Task:
Scan the records below for the line with "have h5 : BitVec.ofNat" and the line with "syncScan rounds n (atPulse c". Repeat those two lines and every line between them exactly, and nothing else.
Extracted entries below:
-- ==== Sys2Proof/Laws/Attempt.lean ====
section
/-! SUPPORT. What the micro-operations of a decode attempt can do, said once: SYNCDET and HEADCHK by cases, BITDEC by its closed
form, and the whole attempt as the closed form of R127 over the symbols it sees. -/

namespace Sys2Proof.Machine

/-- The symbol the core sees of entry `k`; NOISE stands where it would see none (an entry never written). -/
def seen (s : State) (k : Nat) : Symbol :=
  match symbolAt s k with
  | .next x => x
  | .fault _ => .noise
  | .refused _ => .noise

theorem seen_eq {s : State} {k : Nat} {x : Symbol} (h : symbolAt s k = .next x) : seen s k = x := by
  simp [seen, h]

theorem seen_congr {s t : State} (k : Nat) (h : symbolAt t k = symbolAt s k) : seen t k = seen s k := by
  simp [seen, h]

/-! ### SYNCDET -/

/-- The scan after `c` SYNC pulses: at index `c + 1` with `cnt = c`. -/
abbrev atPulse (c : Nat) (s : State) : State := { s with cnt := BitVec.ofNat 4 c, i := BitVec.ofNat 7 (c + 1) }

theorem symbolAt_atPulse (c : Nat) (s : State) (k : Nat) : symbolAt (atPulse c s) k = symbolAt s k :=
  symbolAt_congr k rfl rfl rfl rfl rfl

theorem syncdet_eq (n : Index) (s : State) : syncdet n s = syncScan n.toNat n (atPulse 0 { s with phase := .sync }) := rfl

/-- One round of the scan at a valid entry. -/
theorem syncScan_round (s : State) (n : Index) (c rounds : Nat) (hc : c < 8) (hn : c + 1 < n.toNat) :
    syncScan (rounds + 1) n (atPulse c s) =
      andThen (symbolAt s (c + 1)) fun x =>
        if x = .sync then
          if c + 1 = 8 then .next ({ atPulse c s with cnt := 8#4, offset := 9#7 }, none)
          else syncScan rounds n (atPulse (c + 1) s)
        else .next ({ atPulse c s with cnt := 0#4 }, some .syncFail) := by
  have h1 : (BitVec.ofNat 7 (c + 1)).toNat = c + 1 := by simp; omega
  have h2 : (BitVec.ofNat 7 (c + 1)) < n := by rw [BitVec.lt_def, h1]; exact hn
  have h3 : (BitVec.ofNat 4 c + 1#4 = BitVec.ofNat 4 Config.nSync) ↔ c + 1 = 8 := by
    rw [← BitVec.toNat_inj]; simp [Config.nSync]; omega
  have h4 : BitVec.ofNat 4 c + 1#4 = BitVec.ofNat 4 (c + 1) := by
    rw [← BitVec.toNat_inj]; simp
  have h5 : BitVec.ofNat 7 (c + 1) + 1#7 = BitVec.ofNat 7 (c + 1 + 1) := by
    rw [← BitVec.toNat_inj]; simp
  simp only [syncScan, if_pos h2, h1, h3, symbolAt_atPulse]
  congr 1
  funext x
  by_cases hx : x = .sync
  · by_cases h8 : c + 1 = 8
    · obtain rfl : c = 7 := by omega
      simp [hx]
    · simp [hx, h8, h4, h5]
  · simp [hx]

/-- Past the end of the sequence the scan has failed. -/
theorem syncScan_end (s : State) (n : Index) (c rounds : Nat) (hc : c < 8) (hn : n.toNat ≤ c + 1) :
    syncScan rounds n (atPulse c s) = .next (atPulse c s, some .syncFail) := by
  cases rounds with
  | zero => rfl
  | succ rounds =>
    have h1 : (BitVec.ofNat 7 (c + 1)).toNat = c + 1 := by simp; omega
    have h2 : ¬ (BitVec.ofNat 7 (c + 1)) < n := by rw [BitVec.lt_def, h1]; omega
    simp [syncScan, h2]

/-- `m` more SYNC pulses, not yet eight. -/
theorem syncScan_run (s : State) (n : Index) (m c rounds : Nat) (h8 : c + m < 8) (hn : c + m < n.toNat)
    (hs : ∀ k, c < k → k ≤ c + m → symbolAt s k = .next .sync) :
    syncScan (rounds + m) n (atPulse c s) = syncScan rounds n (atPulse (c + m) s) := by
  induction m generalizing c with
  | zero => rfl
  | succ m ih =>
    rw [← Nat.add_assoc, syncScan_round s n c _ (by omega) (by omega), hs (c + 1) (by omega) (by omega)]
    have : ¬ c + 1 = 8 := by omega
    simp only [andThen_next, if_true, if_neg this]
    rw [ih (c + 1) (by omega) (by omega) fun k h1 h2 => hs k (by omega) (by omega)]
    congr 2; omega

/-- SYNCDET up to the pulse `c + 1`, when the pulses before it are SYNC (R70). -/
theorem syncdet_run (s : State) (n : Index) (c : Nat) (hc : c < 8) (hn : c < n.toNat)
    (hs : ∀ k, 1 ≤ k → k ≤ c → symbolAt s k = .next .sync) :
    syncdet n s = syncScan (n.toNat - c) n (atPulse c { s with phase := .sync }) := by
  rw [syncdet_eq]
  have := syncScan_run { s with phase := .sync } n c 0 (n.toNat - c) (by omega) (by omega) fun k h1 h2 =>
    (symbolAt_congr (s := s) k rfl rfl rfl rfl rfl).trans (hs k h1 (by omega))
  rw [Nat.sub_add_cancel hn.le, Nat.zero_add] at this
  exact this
End of Extracted entries.
Task response:
  have h5 : BitVec.ofNat 7 (c + 1) + 1#7 = BitVec.ofNat 7 (c + 1 + 1) := by
    rw [← BitVec.toNat_inj]; simp
  simp only [syncScan, if_pos h2, h1, h3, symbolAt_atPulse]
  congr 1
  funext x
  by_cases hx : x = .sync
  · by_cases h8 : c + 1 = 8
    · obtain rfl : c = 7 := by omega
      simp [hx]
    · simp [hx, h8, h4, h5]
  · simp [hx]

/-- Past the end of the sequence the scan has failed. -/
theorem syncScan_end (s : State) (n : Index) (c rounds : Nat) (hc : c < 8) (hn : n.toNat ≤ c + 1) :
    syncScan rounds n (atPulse c s) = .next (atPulse c s, some .syncFail) := by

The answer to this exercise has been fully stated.